The compound represented by Formula 1 or a pharmaceutically acceptable salt thereof may be administered in various dosage forms, oral and parenteral, during clinical administration. In the case of formulation, it is prepared using diluents or excipients such as fillers, extenders, binders, wetting agents, disintegrating agents and surfactants. Solid preparations for oral administration include tablets, pills, powders, granules, capsules, etc. These solid preparations include at least one excipient in one or more compounds such as starch, calcium carbonate, sucrose or lactose ( lactose) and gelatin. Also, in addition to simple excipients, lubricants such as magnesium stearate and talc are also used. Liquid preparations for oral administration include suspending agents, intravenous solutions, emulsions, syrups, etc. In addition to water and liquid paraffin, which are commonly used as diluents, various excipients, such as wetting agents, sweeteners, fragrances, and preservatives, can be included. have. Formulations for parenteral administration include sterile aqueous solutions, non-aqueous solvents, suspensions, and emulsions. Non-aqueous solvents, suspension solvents may include propylene glycol, polyethylene glycol, vegetable oils such as olive oil, and injectable esters such as ethyl oleate.

The pharmaceutical composition containing the compound represented by Formula 1 or a pharmaceutically acceptable salt thereof as an active ingredient may be administered parenterally, and parenteral administration may be administered by subcutaneous injection, intravenous injection, intramuscular injection, or intrathoracic injection. How to do.

At this time, in order to formulate a formulation for parenteral administration, a compound represented by Formula 1 or a pharmaceutically acceptable salt thereof is mixed with water with a stabilizer or a buffer to prepare a solution or suspension, and it is administered in ampoules or vials. Can be produced. The composition may be sterile and/or contain preservatives, stabilizers, hydrating or emulsifying accelerators, adjuvants such as salts and/or buffers for osmotic pressure control, and other therapeutically useful substances, conventional methods of mixing, granulation It can be formulated according to the chemical or coating method.

Formulations for oral administration include, for example, tablets, pills, hard/soft capsules, liquids, suspensions, emulsifiers, syrups, granules, elixirs, troches, etc. , Dextrose, sucrose, mannitol, sorbitol, cellulose and/or glycine), lubricants (eg silica, talc, stearic acid and its magnesium or calcium salts and/or polyethylene glycols).
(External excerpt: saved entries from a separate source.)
-- ==== Sys2Proof/Tests/Slice0.lean ====
section
/-! SUPPORT. Tests. Words are written out bit by bit from the formats of 30_encoding.md R72; expected results are the vectors
W1 to W12 and V1 to V81 of 95_test_vectors.md and the boundary values of the rules. The last part has, for every obligation
with hypotheses, a concrete state and operands that meet them. -/

namespace Sys2Proof.Tests

open Sys2Proof Sys2Proof.Machine Sys2Proof.Config Sys2Proof.Claims

/-! ## Helpers -/

/-- The reset state with the word `w` where the next cycle fetches. -/
def at200 (w : Nat) : State := State.reset.withFetchWord 16 w

/-- The state with `pc` at `p` and the word `w` there. -/
def atPc (p : Word) (w : Nat) : State := (State.reset.setPc p).withFetchWord 16 w

/-- The state after an outcome, if it is a next state. -/
def nextOf : StepOutcome → Option State
  | .next t => some t
  | .fault _ => none
  | .refused _ => none

/-- The state after one cycle. -/
def after (s : State) : Option State := nextOf (step s)

/-- The state after two cycles. -/
def after2 (s : State) : Option State := (after s).bind after

/-- The fault record after one cycle, its code as a number. -/
def faultAfter (s : State) : Option (Option (Nat × Word × Word × Nat)) := (after s).map faultOut

/-- The value of register `x` after one cycle. -/
def regAfter (x : RegIdx) (s : State) : Option Byte := (after s).map (·.reg[x])

/-- Registers `x` and 0xF after one cycle. -/
def regAndFlag (x : RegIdx) (s : State) : Option (Byte × Byte) := (after s).map fun t => (t.reg[x], t.reg[(15 : RegIdx)])

/-- The program counter after one cycle. -/
def pcAfter (s : State) : Option Word := (after s).map (·.pc)

/-- The index register after one cycle. -/
def indexAfter (s : State) : Option Word := (after s).map (·.index)

/-- The core with the `Latched` reading of the flag-writing ALU instructions. -/
def latched (s : State) : State := { s with params := { defaultParams with aluOrder := .latched } }

/-- The core that scans key 0xF as well. -/
def scanF (s : State) : State := { s with params := { defaultParams with fx0aLastKey := .keyF } }

/-- A pressed key. -/
def press (k : KeyIdx) (s : State) : State := s.setKey (s.key.set k true)

/-- A lit pixel. -/
def light (x y : Nat) (s : State) : State := s.setFb (setPixel s.fb x y true)

/-- A pixel after one cycle. -/
def pixelAfter (x y : Nat) (s : State) : Option Bool := (after s).map fun t => pixelAt t.fb x y

/-! ## WellFormed: each check refuses an ill-formed term -/

theorem test_wf_drw_15 : Instr.wf (.drw 0 0 15) = true := by decide
theorem test_wf_refuses_drw_16 : Instr.wf (.drw 0 0 16) = false := by decide
theorem test_programFits_3584 : programFits (List.replicate 3584 0) = true := by
  rw [programFits, List.length_replicate]; rfl
theorem test_programFits_refuses_3585 : programFits (List.replicate 3585 0) = false := by
  rw [programFits, List.length_replicate]; rfl

/-! ## Decode: one word of every instruction, written out from its format and row -/

theorem test_decode_fixed_words :
    decodeWord 0b0000_0000_1110_0000 = .ok .cls ∧ decodeWord 0b0000_0000_1110_1110 = .ok .ret := by decide

theorem test_decode_address_words :
    decodeWord 0b0001_0010_0011_0100 = .ok (.jp 0x234) ∧ decodeWord 0b0010_0010_0001_0000 = .ok (.call 0x210) ∧
    decodeWord 0b1010_0010_0000_1010 = .ok (.ldI 0x20A) ∧ decodeWord 0b1011_0011_0000_0000 = .ok (.jpV0 0x300) := by decide

theorem test_decode_immediate_words :
    decodeWord 0b0011_0011_0100_0010 = .ok (.seImm 3 0x42) ∧ decodeWord 0b0100_0011_0100_0010 = .ok (.sneImm 3 0x42) ∧
    decodeWord 0b0110_1010_0010_1111 = .ok (.ldImm 0xA 0x2F) ∧ decodeWord 0b0111_0001_0000_0010 = .ok (.addImm 1 2) ∧
    decodeWord 0b1100_0011_0000_1111 = .ok (.rnd 3 0x0F) := by decide

theorem test_decode_register_words :
    decodeWord 0b0101_0001_0010_0000 = .ok (.seReg 1 2) ∧ decodeWord 0b1000_0001_0010_0000 = .ok (.ldReg 1 2) ∧
    decodeWord 0b1000_0001_0010_0001 = .ok (.orReg 1 2) ∧ decodeWord 0b1000_0001_0010_0010 = .ok (.andReg 1 2) ∧
    decodeWord 0b1000_0001_0010_0011 = .ok (.xorReg 1 2) ∧ decodeWord 0b1000_0001_0010_0100 = .ok (.addReg 1 2) ∧
    decodeWord 0b1000_0001_0010_0101 = .ok (.subReg 1 2) ∧ decodeWord 0b1000_0001_0010_0110 = .ok (.shr 1 2) ∧
    decodeWord 0b1000_0001_0010_0111 = .ok (.subnReg 1 2) ∧ decodeWord 0b1000_0001_0010_1110 = .ok (.shl 1 2) ∧
    decodeWord 0b1001_0001_0010_0000 = .ok (.sneReg 1 2) := by decide

theorem test_decode_draw_word : decodeWord 0b1101_0001_0010_0101 = .ok (.drw 1 2 5) := by decide

theorem test_decode_key_words :
    decodeWord 0b1110_0001_1001_1110 = .ok (.skp 1) ∧ decodeWord 0b1110_0001_1010_0001 = .ok (.sknp 1) ∧
    decodeWord 0b1111_0100_0000_1010 = .ok (.ldVxK 4) := by decide

theorem test_decode_timer_words :
    decodeWord 0b1111_0011_0000_0111 = .ok (.ldVxDt 3) ∧ decodeWord 0b1111_0011_0001_0101 = .ok (.ldDtVx 3) ∧
    decodeWord 0b1111_0011_0001_1000 = .ok (.ldStVx 3) := by decide

theorem test_decode_index_words :
    decodeWord 0b1111_0010_0001_1110 = .ok (.addI 2) ∧ decodeWord 0b1111_0010_0010_1001 = .ok (.ldF 2) ∧
    decodeWord 0b1111_0010_0011_0011 = .ok (.ldB 2) ∧ decodeWord 0b1111_0010_0101_0101 = .ok (.stRegs 2) ∧
    decodeWord 0b1111_0010_0110_0101 = .ok (.ldRegs 2) := by decide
Tablets may contain a binder such as magnesium aluminum silicate, starch paste, gelatin, methylcellulose, sodium carboxymethylcellulose and/or polyvinylpyrrolidine, and, if desired, a boron such as starch, agar, alginic acid or its sodium salt, etc. It may contain an releasing or boiling mixture and/or absorbent, colorant, flavoring agent, and sweetening agent.

The pharmaceutical composition for preventing or treating cancer containing the compound represented by Formula 1, an optical isomer thereof or a pharmaceutically acceptable salt thereof as an active ingredient may be administered as an individual therapeutic agent or in combination with other anticancer drugs in use. Can.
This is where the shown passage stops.